▸ **Exercise requirements**
Using the entries that follow, write out the line containing "List.replicate 4 none", the line containing "if o.op = 3 then", and every line between them, exactly and nothing else.

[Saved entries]
++++++++++++++++++++

/-- Rows of 256 bytes of a share that an operation has read, with slab and row number: each is read as a whole (R300). -/
abbrev RowCache := List (Nat × Nat × List Byte)
/-- Reads the rows that hold n bytes of a slab from an offset on, unless they have been read. -/
def State.readRows (s : State) (p : PartNo) (slab o n : Nat) (c : RowCache) : RowCache :=
  (if n = 0 then [] else (List.range ((o + n - 1) / 256 - o / 256 + 1)).map (o / 256 + ·)).foldl (fun c r =>
    if c.any fun x => x.1 == slab && x.2.1 == r then c else (slab, r, s.plateBytes p slab (256 * r) 256) :: c) c
/-- Bytes of rows that have been read. -/
def RowCache.bytes (c : RowCache) (slab o n : Nat) : List Byte :=
  (List.range n).map fun k =>
    ((c.find? fun x => x.1 == slab && x.2.1 == (o + k) / 256).map fun x => x.2.2.getD ((o + k) % 256) 0).getD 0
/-- Bytes of chunk c of a region. -/
def chunkLen (len c : Nat) : Nat := min 256 (len - 256 * c)

/-- An uncorrectable plate word read for a partition's operation: the task whose operation it is takes UNCORR, and as no segment
can be open it is aborted (R307, R372). For a parked partition no trap is taken, and its task aborts alike (log 61). -/
def State.failExchange (p : PartNo) (s : State) : State :=
  if s.holder = some p ∧ s.stream.live then
    (s.takeTrap { num := trUNCORR, slot := pcSlot s.stream.pc }).abortUncorr p
  else s.abortUncorr p

/-- EXCHANGE_SEND: the next chunk leaves (R294), unless the replay buffer of its pair is full (R271). -/
def opExchangeSend (o : SlotId) (s : State) : State :=
  match (s.pt o.part).xslots[o.k] with
  | none => s
  | some x =>
    match x.sendTo, x.toSend with
    | some pr, (slab, c) :: rest =>
      if pr.state = .matched ∧ s.pairFull pr.dim = false then
        let n := chunkLen x.len c
        let a := x.snd + 256 * c
        let e := if x.kind.combines ∧ x.op = 3 then n else 0
        if s.platesBad o.part slab.val a n || s.platesBad o.part slab.val (a + x.len) e then s.failExchange o.part
        else
          let rows := s.readRows o.part slab.val (a + x.len) e (s.readRows o.part slab.val a n x.sendRows)
          let k : Chunk :=
            { job := x.job, seq := x.seq, ctr := x.ctr, num := x.num, src := s.node, slab := slab, index := c,
              bytes := RowCache.bytes rows slab.val a n, errBytes := RowCache.bytes rows slab.val (a + x.len) e }
          (s.sendPair pr.dim (.chunk k)).onPart o.part fun t =>
            { t with xslots := t.xslots.set o.k (some { x with toSend := rest, sendRows := rows }) }
      else s
    | _, _ => s
def execExchangeSend (o : SlotId) (s : State) : Out := .next (opExchangeSend o s)

/-- Lane k of a run of bytes; a lane outside the run is a free value. -/
def laneOf (free side : Nat) (l : List Byte) (k : Nat) : Word :=
  if 4 * k + 4 ≤ l.length then BitVec.ofNat 32 (ofBytes ((l.drop (4 * k)).take 4)) else Config.freeLane free (64 * side + k)

/-- The bytes of lanes, of which some are not written. -/
def laneBytes (l : List (Option Word)) : List (Option Byte) :=
  l.flatMap fun w => match w with
    | some w => (toBytes 4 w.toNat).map some
    | none => List.replicate 4 none

/-- combine(x, y) of a chunk: the result, the error terms, the flags (R297, R298, R305). -/
def combineChunk (o : XOp) (free : Nat) (slab : Fin 16) (c : Nat) (x xe y ye : List Byte) :
    List (Option Byte) × List (Option Byte) × Flags :=
  let n := x.length / 4
  let ftz := o.cal.elim false calFtz
  let l (b : List Byte) (k : Nat) : Nat := (laneOf free 0 b k).toNat
  if o.op = 3 then
    let r := (List.range n).map fun k => twoSum ftz (l x k) (l xe k) (l y k) (l ye k)
    (r.flatMap fun t => (toBytes 4 t.1).map some, r.flatMap fun t => (toBytes 4 t.2.1).map some, orFlags (r.map (·.2.2)))
  else if o.op = 4 then
    let r := runComp o.image (compDraw o.cnum o.num o.lowNode.toNat slab.val c) (laneOf free 0 x) (laneOf free 1 y) n
    (laneBytes r.1, [], r.2)
  else
    let r := (List.range n).map fun k => combineLane o.ty.val o.op ftz (laneOf free 0 x k) (laneOf free 0 y k)
    (laneBytes (r.map fun x => some x.1), [], orFlags (r.map (·.2)))

/-- Whether an operation can take an arriving chunk: its pair has matched, the chunk is one it awaits, and over identical
regions its own chunk has been sent (R294). -/
def XOp.takes (o : XOp) (c : Chunk) : Bool :=
  c.ctr == o.ctr && c.num == o.num && c.seq == o.seq && (o.recvFrom.any fun p => p.state == .matched && p.node == c.src) &&
    o.toRecv.contains (c.slab, c.index) && !(o.snd == o.rcv && o.toSend.contains (c.slab, c.index))

/-- The first arrival of a partition that an operation of it can take, x0 first. -/
def Partition.nextArrival (t : Partition) : Option (Fin 4 × XOp × Chunk) :=
  (List.finRange 4).findSome? fun k =>
    match t.xslots[k] with
    | none => none
    | some o => (t.arrivals.find? o.takes).map fun c => (k, o, c)

/-- Bytes of the receive region that lie in a row. -/
def XOp.inRow (o : XOp) (row : Nat) : Nat :=
  let n := if o.kind.combines ∧ o.op = 3 then 2 * o.len else o.len
  min (256 * row + 256) (o.rcv + n) - max (256 * row) o.rcv
/-- The rows of a slab whose bytes have all come: each is written as a whole (R300). -/
def XOp.fullRows (o : XOp) (slab : Nat) : List Nat :=
  ((((o.recvBytes.filter fun x => x.1 == slab).map fun x => x.2.1 / 256)).eraseDups).filter fun r =>
    (o.recvBytes.filter fun x => x.1 == slab && x.2.1 / 256 == r).length == o.inRow r

/-- Writes or combines a chunk into the receive region by way of landing rows, row by row. -/
def State.takeChunk (p : PartNo) (k : Fin 4) (o : XOp) (c : Chunk) (s : State) : State :=
  let dim := o.recvFrom.elim 0 (·.dim)
  let n := chunkLen o.len c.index
  let a := o.rcv + 256 * c.index
  let own := if o.kind.combines then n else 0
  let ownE := if o.kind.combines ∧ o.op = 3 then n else 0
  if s.platesBad p c.slab.val a own || s.platesBad p c.slab.val (a + o.len) ownE then s.failExchange p
  else
    let rows := s.readRows p c.slab.val (a + o.len) ownE (s.readRows p c.slab.val a own o.ownRows)
    let mine := RowCache.bytes rows c.slab.val a own
    let mineE := RowCache.bytes rows c.slab.val (a + o.len) ownE
    let r := if o.kind.combines then
        (if o.selfLow then combineChunk o s.free c.slab c.index mine mineE c.bytes c.errBytes
          else combineChunk o s.free c.slab c.index c.bytes c.errBytes mine mineE)
      else ((c.bytes.take n).map some, [], flNone)
    let at' (base : Nat) (l : List (Option Byte)) : List (Nat × Nat × Option Byte) :=
      l.mapIdx fun j b => (c.slab.val, base + j, b)
    let o1 := { o with toRecv := o.toRecv.erase (c.slab, c.index), flags := o.flags ||| r.2.2, ownRows := rows,
                       recvBytes := o.recvBytes ++ at' a r.1 ++ at' (a + o.len) r.2.1 }
    let full := o1.fullRows c.slab.val
    let goes (x : Nat × Nat × Option Byte) : Bool := x.1 == c.slab.val && full.contains (x.2.1 / 256)
    let items := full.map fun row => RowItem.mk (.exchange (Fin.ofNat 14 dim)) k p c.slab
      ((o1.recvBytes.filter fun x => x.1 == c.slab.val && x.2.1 / 256 == row).filterMap fun x => x.2.2.map fun b => (x.2.1, b))
    { s with free := s.free + 1, rowsWaiting := s.rowsWaiting ++ items }.onPart p fun t =>
      { t with arrivals := t.arrivals.erase c,
               xslots := t.xslots.set k (some { o1 with recvBytes := o1.recvBytes.filter fun x => !goes x }) }

/-- EXCHANGE_CHUNK_ARRIVE. -/
def opExchangeChunkArrive (s : State) : State :=
  match (List.finRange 4).findSome? fun p => ((s.pt p).nextArrival).map fun x => (p, x) with
  | none => s
  | some (p, k, o, c) => s.takeChunk p k o c
def execExchangeChunkArrive (s : State) : Out := .next (opExchangeChunkArrive s)

/-- Whether every byte has been read and written (R299). -/
def State.xFinished (s : State) (p : PartNo) (o : XOp) : Bool :=
  !o.waiting && o.toSend.isEmpty && o.toRecv.isEmpty &&
    !(s.flowBusy (.exchange (Fin.ofNat 14 (o.recvFrom.elim 0 (·.dim)))) p)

++++++++++++++++++++

▸ **Reply to the task**
    | none => List.replicate 4 none

/-- combine(x, y) of a chunk: the result, the error terms, the flags (R297, R298, R305). -/
def combineChunk (o : XOp) (free : Nat) (slab : Fin 16) (c : Nat) (x xe y ye : List Byte) :
    List (Option Byte) × List (Option Byte) × Flags :=
  let n := x.length / 4
  let ftz := o.cal.elim false calFtz
  let l (b : List Byte) (k : Nat) : Nat := (laneOf free 0 b k).toNat
  if o.op = 3 then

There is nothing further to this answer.